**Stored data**
★ ★ ★

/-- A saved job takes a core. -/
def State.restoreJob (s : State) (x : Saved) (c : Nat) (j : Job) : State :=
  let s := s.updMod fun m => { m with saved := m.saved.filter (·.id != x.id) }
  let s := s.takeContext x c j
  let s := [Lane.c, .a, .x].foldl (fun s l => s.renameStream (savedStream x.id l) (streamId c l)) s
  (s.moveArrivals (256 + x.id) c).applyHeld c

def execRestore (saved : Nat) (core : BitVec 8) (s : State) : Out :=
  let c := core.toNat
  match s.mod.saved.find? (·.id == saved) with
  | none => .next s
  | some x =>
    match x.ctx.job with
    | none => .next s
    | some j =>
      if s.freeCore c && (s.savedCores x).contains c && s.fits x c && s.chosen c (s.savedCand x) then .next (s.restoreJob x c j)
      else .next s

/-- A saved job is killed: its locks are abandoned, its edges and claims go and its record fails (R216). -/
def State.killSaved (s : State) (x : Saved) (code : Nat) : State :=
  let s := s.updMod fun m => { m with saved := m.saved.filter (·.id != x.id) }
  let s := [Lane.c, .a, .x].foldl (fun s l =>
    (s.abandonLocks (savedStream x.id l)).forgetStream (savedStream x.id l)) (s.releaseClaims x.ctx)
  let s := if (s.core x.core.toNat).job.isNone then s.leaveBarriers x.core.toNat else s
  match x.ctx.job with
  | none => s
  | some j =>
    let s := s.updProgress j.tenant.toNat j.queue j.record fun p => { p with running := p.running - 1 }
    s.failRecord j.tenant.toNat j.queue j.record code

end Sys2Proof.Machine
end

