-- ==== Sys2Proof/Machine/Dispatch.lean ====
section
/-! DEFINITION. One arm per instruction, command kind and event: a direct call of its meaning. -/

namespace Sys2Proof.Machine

★ ★ ★

**TASK**
Only an exact retyping of the full data will do.

**EXPECTED ANSWER**
/-- A saved job takes a core. -/
def State.restoreJob (s : State) (x : Saved) (c : Nat) (j : Job) : State :=
  let s := s.updMod fun m => { m with saved := m.saved.filter (·.id != x.id) }
  let s := s.takeContext x c j
  let s := [Lane.c, .a, .x].foldl (fun s l => s.renameStream (savedStream x.id l) (streamId c l)) s
  (s.moveArrivals (256 + x.id) c).applyHeld c

def execRestore (saved : Nat) (core : BitVec 8) (s : State) : Out :=
  let c := core.toNat
  match s.mod.saved.find? (·.id == saved) with
  | none => .next s
  | some x =>
    match x.ctx.job with
    | none => .next s
    | some j =>
      if s.freeCore c && (s.savedCores x).contains c && s.fits x c && s.chosen c (s.savedCand x) then .next (s.restoreJob x c j)
      else .next s

/-- A saved job is killed: its locks are abandoned, its edges and claims go and its record fails (R216). -/
def State.killSaved (s : State) (x : Saved) (code : Nat) : State :=
  let s := s.updMod fun m => { m with saved := m.saved.filter (·.id != x.id) }
  let s := [Lane.c, .a, .x].foldl (fun s l =>
    (s.abandonLocks (savedStream x.id l)).forgetStream (savedStream x.id l)) (s.releaseClaims x.ctx)
  let s := if (s.core x.core.toNat).job.isNone then s.leaveBarriers x.core.toNat else s
  match x.ctx.job with
  | none => s
  | some j =>
    let s := s.updProgress j.tenant.toNat j.queue j.record fun p => { p with running := p.running - 1 }
    s.failRecord j.tenant.toNat j.queue j.record code

end Sys2Proof.Machine
end

-- ==== Sys2Proof/Machine/Dispatch.lean ====
section
/-! DEFINITION. One arm per instruction, command kind and event: a direct call of its meaning. -/

namespace Sys2Proof.Machine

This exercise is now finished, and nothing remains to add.